_Assignment_. Where the material below has a line containing "def markedShards (s", start repeating exactly, and keep going through the line containing "def resumeLedger (s", with no other lines.

=== Section Start ===

def jobStart (s : State) (m : Nat) : Answer :=
  let s0 := param s m 0 8
  let start := param s m 8 8
  let q := param s m 16 2
  if start < s.tide.now + 1000000 then badParam 8
  else if q != 0 && outside 4096 16384 q then badParam 16
  else
    let r := rampStartOf s start
    let t := startJob s s0 start (if q = 0 then tempoStart s else q)
    if 0 ≤ r then okAt t m (leBytes 8 r.toNat) else okAt (useFree t) m (leBytes 8 (freeNat t))

def execJobStart (mb : Fin 16) (seq : Byte) (irq : Bool) (now : Nat) (s : State) : Host.Outcome State Fault Refusal :=
  busyRow 0x33 mb seq irq now s sessionBusy fun t => jobStart t mb

/-- A boundary lies between a reshard's and its end (R436). -/
def meetsReshard (s : State) (b : Nat) : Bool :=
  match reshardAt s with
  | some r => decide (r ≤ b) && decide (b ≤ r + reshardFrames s)
  | none => false

def jobHalt (s : State) (m : Nat) : Answer :=
  let b := param s m 0 8
  if meetsReshard s b then .refuse stRefused (stateDetail s)
  else if (b : Int) < earliestBoundary s then badParam 0
  else okAt (setJob (enterJob s jobHalting) fun j => { j with haltAt := b }) m []

def execJobHalt (mb : Fin 16) (seq : Byte) (irq : Bool) (now : Nat) (s : State) : Host.Outcome State Fault Refusal :=
  plainRow 0x34 mb seq irq now s fun t => jobHalt t mb

/-! JOB_RELEASE (R440). -/

def releaseJob (s : State) : State :=
  let s := (List.range 576).foldl (fun s c => if (coreOf s c).mode = .wiping then s else wipeCore s c) s
  let cores : Tbl Core := s.cores.map fun c => (c.1, { c.2 with program := false, start := 0 })
  let s := setTag (freeFlows { s with cores := cores }) 0 1
  let s := setJob (enterJob s jobEmpty) fun j => { j with img := none }
  setTide (clearSchedule s) fun t => { t with curQ := 0 }

/-- Its new tag 0 is a change that needs a notice (R410). -/
def releaseBusy (s : State) : Option Answer := if s.straits.jobTag = 0 then none else queueFull s

def execJobRelease (mb : Fin 16) (seq : Byte) (irq : Bool) (now : Nat) (s : State) : Host.Outcome State Fault Refusal :=
  busyRow 0x35 mb seq irq now s releaseBusy fun t => okAt (releaseJob t) mb []

/-! RESHARD (R318, R350). -/

def reshardCmd (s : State) (m : Nat) : Answer :=
  let p := param s m 0 1
  let drain := (param s m 1 1).testBit 0
  let b := param s m 8 8
  if (reshardAt s).isSome || decide ((b : Int) < earliestBoundary s) then .refuse stRefused (stateDetail s)
  else if secNat s secReshard 0 1 ≤ p then badParam 0
  else if !drain && bucketOpen s then .refuse stBusyEpoch 0
  else okAt (setJob s fun j => { j with
    rsState := 1, rsDrain := drain, rsPlan := p, rsAt := b, rsLeft := planNat s p 1 1, rsFolded := false }) m []

def execReshard (mb : Fin 16) (seq : Byte) (irq : Bool) (now : Nat) (s : State) : Host.Outcome State Fault Refusal :=
  plainRow 0x37 mb seq irq now s fun t => reshardCmd t mb

/-! COMMIT_RESUME (R364, R369, R372). -/

/-- Sub-shards whose mark line from line `lo` on holds DONE = n. -/
def markedShards (s : State) (lo n : Nat) : List Nat := (List.range (subShards s)).filter fun k => markDone s (lo + k) n

def setMarks (t : Tbl Bool) (ks : List Nat) : Tbl Bool := ks.foldl (fun t k => tblSet false t k true) t

/-- The ledger of a resumed step: a new step, or another outcome, begins as by R369; then the marks set their bits. -/
def resumeLedger (s : State) (n outcome : Nat) : State :=
  let c := s.commit
  let st := if outcome = 1 then 1 else 3
  let fresh := !(c.ledStep = n && c.ledState = st)
  let own := if fresh && outcome = 1 then [] else c.own
  let mirror := if fresh && outcome = 1 then [] else c.mirror
  settleLedger { s with commit := { c with
    ledStep := n, ledState := st
    own := setMarks own (markedShards s 0 n)
    mirror := if polMirror s then setMarks mirror (markedShards s (subShards s) n) else mirror } }

/-- Every core that holds a program is started at RESUME_ENTRY. -/
def resumeCores (s : State) : State :=
  let pc := secNat s secCommit 12 2 % 32768
  { s with cores := s.cores.map fun c => (c.1, if c.2.program then startAt c.2 pc .none s.tide.now else c.2) }

/-- A COMMIT_RESUME may name step n. -/
def resumable (c : Commit) (n : Nat) : Bool :=
  (n = c.ledStep + 1 && (c.ledState = 0 || c.ledState = 2 || c.ledState = 4))
    || (n = c.ledStep && (c.ledState = 1 || c.ledState = 3))

def commitResume (s : State) (m : Nat) : Answer :=
  let n := param s m 0 8
  if !resumable s.commit n then badParam 0
  else
    let (t, pw) := readRange (unarm s) (secNat s secCommit 32 8) 8 (supReader s)
    let o := if leNat pw ≤ secNat s secCommit 24 8 then 1 else 2
    let t := resumeCores (writeVerdict (resumeLedger t n o) n o)
    okAt { t with commit := { t.commit with resume := some m } } m
      (leBytes 1 o ++ List.replicate 3 0 ++ leBytes 4 (markedShards s 0 n).length)

def execCommitResume (mb : Fin 16) (seq : Byte) (irq : Bool) (now : Nat) (s : State) : Host.Outcome State Fault Refusal :=
  plainRow 0x38 mb seq irq now s fun t => commitResume t mb

/-! TIDE_ROLE and TEMPO_SET (R276, R284, R286). -/

/-- The package enters FREE. -/
def enterFree (s : State) : State :=
  let was := s.tide.parent < 8 || s.tide.state = tideSource
  let s := setTide s fun t => { t with
    state := tideFree, locked := false, parent := 8, depth := 0xFF, srcRank := 7, inBound := none, podQ := 0, mayStep := false }
  if was then setTideEvent s evSourceChange else s

/-- POD_ID and RANK take values (R276). With the internal oscillator alone the tide stays as it is (R457). -/
def takeRole (s : State) (pod rank : Nat) : State :=
  let s := setTide s fun t => { t with podId := pod, rank := rank, roleAt := t.now }
  if s.boot.clkMode = 3 then s
  else if pod = 0 then enterFree s
  else if rank = 0 then (if s.tide.state = tideSource then setTide s fun t => { t with srcRank := 0 } else enterSource s)
  else if s.tide.state = tideSource then enterHoldover s
  else s

/-- While a job is armed: a repeat, or a rank changed between 1 to 4 and 7. -/
def rankMoves (rank : Nat) : Bool := (1 ≤ rank && rank ≤ 4) || rank = 7

def tideRole (s : State) (m : Nat) : Answer :=
  let pod := param s m 0 2
  let rank := param s m 2 1
  let t := s.tide
  if armed s && pod = t.podId && rank = t.rank then okAt s m []
  else if armed s && !(pod = t.podId && rankMoves rank && rankMoves t.rank) then .refuse stRefused (stateDetail s)
  else if rank != 0 && !rankMoves rank then badParam 2
  else okAt (takeRole s pod rank) m []

def execTideRole (mb : Fin 16) (seq : Byte) (irq : Bool) (now : Nat) (s : State) : Host.Outcome State Fault Refusal :=
  plainRow 0x40 mb seq irq now s fun t => tideRole t mb

/-- R286. -/
def tempoBusy (s : State) : Option Answer := if 4 ≤ s.tide.pending.length then some (.refuse stBusy 0x41) else none

def tempoSet (s : State) (m : Nat) : Answer :=
  let q := param s m 0 2
  if s.tide.state != tideSource then .refuse stRefused (stateDetail s)
  else if outside 4096 16384 q then badParam 0
  else okAt (announce s q) m (leBytes 8 (announceBoundary s))

def execTempoSet (mb : Fin 16) (seq : Byte) (irq : Bool) (now : Nat) (s : State) : Host.Outcome State Fault Refusal :=
  busyRow 0x41 mb seq irq now s tempoBusy fun t => tempoSet t mb

/-! DIAG_PROGRAM (R442). -/

/-- A core takes a diagnostic program and runs it with the tide at acceptance as its frame reference. -/
def diagCore (s : State) (p : Program) : State :=
  if (coreOf s p.core).mode = .wiping then s
  else modCore (storeProgram s p) p.core fun k => { k with
    mode := .running, wait := .none, held := [], pc := p.start, runs := .diag, program := false, frameT := s.tide.now, frameQ := 4096
    changed := s.tide.now }

def diagProgram (s : State) (m : Nat) : Answer :=
  let a := param s m 0 8
  let n := param s m 8 8
  if !inMem a n then badParam 0
  else
    let (t, b) := readRange s a n (supReader s)
    if b.length < 64 || b.length < layoutLen secPrograms b then .go (finish t m stBadParam 8 [])
    else match programsFault b with
      | some o => .go (finish t m stBadParam o [])
      | none => okAt ((programsAt t a).foldl diagCore t) m []

def execDiagProgram (mb : Fin 16) (seq : Byte) (irq : Bool) (now : Nat) (s : State) : Host.Outcome State Fault Refusal :=
  plainRow 0x82 mb seq irq now s fun t => diagProgram t mb

end Sys2Proof.Machine
end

=== Section End ===

_Result_.
def markedShards (s : State) (lo n : Nat) : List Nat := (List.range (subShards s)).filter fun k => markDone s (lo + k) n

def setMarks (t : Tbl Bool) (ks : List Nat) : Tbl Bool := ks.foldl (fun t k => tblSet false t k true) t

/-- The ledger of a resumed step: a new step, or another outcome, begins as by R369; then the marks set their bits. -/
def resumeLedger (s : State) (n outcome : Nat) : State :=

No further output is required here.